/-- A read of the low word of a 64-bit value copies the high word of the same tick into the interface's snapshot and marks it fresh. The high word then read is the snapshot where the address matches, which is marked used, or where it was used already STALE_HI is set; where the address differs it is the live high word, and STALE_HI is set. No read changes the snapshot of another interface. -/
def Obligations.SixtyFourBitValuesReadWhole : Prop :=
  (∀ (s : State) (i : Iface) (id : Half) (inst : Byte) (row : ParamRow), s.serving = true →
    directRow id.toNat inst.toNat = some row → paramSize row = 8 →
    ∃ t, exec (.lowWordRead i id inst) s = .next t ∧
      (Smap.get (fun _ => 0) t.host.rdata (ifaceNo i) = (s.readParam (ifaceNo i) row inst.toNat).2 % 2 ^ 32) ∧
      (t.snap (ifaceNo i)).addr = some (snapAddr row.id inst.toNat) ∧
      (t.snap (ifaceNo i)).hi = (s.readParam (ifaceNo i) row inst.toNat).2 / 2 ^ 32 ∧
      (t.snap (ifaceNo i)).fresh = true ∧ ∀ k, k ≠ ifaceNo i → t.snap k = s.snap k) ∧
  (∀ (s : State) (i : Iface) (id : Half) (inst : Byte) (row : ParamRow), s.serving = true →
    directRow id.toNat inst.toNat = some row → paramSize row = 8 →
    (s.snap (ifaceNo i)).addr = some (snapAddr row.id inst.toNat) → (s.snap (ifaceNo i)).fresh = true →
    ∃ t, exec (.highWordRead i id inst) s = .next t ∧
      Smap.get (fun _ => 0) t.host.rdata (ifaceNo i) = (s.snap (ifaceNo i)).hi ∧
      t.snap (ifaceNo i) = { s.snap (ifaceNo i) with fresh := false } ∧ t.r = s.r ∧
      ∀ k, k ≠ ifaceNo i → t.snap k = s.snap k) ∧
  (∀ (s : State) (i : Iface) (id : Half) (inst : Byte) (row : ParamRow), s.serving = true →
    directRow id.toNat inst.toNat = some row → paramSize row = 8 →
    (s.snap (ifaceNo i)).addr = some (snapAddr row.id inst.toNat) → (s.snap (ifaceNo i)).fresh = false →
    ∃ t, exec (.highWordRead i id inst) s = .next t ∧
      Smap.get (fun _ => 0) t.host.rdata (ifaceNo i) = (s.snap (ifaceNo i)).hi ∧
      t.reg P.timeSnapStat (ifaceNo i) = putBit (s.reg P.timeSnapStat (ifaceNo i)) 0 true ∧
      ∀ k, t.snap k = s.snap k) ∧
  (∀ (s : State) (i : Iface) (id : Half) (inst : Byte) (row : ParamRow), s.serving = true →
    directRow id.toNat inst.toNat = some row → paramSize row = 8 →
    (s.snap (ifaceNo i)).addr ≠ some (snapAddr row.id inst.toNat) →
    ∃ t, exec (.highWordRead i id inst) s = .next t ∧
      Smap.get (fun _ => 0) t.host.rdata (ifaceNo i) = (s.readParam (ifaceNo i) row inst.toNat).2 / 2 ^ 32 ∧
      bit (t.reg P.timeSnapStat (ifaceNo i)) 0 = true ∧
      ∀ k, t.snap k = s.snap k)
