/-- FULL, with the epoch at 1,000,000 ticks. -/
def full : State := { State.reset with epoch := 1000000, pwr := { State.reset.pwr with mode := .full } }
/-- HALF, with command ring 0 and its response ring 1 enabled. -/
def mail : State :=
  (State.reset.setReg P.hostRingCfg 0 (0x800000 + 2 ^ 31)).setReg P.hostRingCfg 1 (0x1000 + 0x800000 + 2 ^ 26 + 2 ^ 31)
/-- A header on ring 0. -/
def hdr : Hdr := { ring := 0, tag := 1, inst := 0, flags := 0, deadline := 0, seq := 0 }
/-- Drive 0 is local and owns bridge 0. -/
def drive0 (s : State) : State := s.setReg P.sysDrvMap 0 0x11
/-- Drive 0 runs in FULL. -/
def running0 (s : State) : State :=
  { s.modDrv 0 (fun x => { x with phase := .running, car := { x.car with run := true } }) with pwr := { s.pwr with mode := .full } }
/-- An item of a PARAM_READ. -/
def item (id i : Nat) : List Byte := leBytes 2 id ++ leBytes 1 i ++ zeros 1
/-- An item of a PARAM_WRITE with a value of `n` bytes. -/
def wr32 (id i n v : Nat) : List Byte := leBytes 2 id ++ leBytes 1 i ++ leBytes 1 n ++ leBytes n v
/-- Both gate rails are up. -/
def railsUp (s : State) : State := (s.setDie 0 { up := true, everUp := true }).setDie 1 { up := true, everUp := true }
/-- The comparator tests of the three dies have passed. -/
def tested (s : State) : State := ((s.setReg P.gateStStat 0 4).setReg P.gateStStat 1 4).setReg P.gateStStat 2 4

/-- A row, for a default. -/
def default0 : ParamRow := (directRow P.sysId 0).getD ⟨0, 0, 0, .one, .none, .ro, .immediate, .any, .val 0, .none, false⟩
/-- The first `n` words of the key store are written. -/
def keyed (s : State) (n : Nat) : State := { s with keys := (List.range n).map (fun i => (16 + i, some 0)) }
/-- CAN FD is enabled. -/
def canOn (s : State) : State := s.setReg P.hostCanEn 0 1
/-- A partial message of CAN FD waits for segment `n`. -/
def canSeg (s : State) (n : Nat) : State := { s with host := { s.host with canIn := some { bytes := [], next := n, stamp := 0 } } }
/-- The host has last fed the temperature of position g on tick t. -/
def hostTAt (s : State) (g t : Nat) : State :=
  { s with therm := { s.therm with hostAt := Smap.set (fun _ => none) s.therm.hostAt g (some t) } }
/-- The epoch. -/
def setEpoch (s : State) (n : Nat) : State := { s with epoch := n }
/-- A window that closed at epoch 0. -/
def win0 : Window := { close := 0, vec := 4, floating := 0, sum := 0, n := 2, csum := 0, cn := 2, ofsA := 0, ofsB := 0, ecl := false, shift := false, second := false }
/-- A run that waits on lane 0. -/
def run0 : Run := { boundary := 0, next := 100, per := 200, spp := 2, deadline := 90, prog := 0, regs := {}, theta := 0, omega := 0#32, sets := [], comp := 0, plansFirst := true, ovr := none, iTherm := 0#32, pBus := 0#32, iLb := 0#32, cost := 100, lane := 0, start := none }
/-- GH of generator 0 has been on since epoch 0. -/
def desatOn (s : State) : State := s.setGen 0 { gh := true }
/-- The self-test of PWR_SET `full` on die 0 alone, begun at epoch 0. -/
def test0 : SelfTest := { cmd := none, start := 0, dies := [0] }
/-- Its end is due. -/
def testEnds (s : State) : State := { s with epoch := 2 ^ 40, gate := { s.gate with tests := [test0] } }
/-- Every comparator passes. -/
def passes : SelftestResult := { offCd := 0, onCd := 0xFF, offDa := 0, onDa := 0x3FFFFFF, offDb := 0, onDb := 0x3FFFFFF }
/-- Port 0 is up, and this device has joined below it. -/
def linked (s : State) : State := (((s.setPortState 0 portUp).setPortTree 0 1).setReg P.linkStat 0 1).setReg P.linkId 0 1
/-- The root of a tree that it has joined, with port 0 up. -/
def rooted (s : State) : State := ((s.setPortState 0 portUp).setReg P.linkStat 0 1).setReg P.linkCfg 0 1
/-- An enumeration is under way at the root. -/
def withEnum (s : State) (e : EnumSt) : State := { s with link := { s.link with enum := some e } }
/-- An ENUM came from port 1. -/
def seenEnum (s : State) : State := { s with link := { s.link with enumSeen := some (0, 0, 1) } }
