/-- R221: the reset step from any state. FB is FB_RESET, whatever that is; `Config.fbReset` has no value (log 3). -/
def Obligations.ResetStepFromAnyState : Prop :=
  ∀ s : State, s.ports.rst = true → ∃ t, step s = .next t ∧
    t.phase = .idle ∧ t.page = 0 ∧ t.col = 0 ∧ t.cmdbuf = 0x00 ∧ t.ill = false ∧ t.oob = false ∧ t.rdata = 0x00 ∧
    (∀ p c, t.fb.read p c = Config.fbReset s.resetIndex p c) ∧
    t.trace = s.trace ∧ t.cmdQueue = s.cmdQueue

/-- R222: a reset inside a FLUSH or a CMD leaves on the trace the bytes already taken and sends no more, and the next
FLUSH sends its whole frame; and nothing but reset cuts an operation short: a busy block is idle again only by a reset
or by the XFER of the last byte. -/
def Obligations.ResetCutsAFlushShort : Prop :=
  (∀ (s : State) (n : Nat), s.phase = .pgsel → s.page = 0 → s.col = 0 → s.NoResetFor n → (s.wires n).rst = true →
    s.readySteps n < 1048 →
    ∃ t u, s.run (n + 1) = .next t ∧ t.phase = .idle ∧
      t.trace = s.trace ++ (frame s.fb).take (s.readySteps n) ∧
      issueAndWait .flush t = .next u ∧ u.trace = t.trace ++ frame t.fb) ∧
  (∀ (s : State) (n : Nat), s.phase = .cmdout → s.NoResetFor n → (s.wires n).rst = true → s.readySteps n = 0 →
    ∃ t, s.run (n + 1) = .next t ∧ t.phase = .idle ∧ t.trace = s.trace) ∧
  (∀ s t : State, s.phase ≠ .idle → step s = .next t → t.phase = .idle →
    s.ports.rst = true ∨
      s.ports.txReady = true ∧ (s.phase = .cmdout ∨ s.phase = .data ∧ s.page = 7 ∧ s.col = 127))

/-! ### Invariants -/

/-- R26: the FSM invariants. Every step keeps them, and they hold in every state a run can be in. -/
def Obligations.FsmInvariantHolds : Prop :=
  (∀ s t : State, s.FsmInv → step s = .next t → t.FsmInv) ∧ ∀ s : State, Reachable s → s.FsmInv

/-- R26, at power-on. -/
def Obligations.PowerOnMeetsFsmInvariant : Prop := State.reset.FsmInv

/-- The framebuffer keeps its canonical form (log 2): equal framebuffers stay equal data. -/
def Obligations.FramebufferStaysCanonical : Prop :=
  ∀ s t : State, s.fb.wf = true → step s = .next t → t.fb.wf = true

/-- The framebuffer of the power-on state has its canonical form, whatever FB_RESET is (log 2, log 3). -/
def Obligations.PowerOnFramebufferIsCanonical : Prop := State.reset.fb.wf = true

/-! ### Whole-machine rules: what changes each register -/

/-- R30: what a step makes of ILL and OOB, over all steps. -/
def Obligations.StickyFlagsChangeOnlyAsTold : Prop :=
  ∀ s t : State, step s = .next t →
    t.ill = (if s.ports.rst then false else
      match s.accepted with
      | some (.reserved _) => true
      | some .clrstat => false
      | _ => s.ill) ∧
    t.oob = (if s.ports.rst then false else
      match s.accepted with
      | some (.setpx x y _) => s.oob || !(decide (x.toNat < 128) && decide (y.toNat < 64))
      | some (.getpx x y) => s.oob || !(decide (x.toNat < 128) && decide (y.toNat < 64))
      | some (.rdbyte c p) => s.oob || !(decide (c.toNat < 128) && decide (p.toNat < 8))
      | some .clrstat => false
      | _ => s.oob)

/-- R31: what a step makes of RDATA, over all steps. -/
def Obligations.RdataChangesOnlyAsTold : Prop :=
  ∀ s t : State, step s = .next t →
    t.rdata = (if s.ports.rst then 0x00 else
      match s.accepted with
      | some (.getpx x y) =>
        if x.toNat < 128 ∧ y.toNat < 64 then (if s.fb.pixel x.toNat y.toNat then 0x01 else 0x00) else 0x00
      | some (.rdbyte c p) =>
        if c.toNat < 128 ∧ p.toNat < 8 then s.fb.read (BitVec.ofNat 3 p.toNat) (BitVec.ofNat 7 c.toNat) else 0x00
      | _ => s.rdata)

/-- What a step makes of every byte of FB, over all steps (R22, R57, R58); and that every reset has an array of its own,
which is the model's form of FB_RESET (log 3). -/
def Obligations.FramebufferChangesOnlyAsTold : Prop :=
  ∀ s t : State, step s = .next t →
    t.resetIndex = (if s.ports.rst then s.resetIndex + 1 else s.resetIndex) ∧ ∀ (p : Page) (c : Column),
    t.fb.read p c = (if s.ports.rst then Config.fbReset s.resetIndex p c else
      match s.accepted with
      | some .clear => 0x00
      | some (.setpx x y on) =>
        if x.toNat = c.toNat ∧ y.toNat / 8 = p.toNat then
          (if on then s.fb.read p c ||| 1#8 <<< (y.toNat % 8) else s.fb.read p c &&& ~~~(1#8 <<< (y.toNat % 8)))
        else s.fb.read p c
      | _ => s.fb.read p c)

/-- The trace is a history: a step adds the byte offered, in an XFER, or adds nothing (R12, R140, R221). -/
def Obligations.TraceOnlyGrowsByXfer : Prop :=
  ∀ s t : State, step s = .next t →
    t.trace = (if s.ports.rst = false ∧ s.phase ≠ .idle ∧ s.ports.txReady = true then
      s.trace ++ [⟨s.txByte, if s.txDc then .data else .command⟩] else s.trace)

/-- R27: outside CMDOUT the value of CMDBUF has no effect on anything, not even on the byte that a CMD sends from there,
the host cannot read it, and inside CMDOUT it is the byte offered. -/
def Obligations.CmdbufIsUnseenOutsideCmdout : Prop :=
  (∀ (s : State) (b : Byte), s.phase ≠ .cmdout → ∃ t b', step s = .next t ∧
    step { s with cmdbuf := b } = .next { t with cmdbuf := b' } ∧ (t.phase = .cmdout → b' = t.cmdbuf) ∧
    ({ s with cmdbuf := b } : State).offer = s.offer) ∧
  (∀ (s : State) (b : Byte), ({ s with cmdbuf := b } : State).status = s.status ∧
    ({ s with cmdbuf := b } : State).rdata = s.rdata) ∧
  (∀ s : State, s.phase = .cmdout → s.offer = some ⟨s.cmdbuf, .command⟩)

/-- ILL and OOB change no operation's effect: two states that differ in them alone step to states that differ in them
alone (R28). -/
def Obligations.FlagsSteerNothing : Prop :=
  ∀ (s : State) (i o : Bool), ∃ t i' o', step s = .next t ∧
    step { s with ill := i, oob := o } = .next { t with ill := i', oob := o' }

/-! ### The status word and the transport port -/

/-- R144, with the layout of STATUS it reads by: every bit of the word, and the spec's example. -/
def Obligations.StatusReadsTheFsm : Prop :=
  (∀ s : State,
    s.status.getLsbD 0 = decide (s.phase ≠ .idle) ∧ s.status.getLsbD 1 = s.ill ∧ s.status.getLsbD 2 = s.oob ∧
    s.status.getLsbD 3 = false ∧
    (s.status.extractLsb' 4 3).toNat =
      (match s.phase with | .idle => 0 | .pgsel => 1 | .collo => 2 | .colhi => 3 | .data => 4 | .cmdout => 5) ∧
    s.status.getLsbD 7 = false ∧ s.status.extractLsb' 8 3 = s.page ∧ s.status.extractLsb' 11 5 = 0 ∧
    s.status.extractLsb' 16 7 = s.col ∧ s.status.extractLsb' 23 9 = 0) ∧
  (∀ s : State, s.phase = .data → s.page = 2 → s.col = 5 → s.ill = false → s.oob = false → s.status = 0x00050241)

+++

Required work
Please copy out each line of the listing above that contains the string "sends".

Answer to the exercise
/-- R222: a reset inside a FLUSH or a CMD leaves on the trace the bytes already taken and sends no more, and the next
FLUSH sends its whole frame; and nothing but reset cuts an operation short: a busy block is idle again only by a reset
/-- R27: outside CMDOUT the value of CMDBUF has no effect on anything, not even on the byte that a CMD sends from there,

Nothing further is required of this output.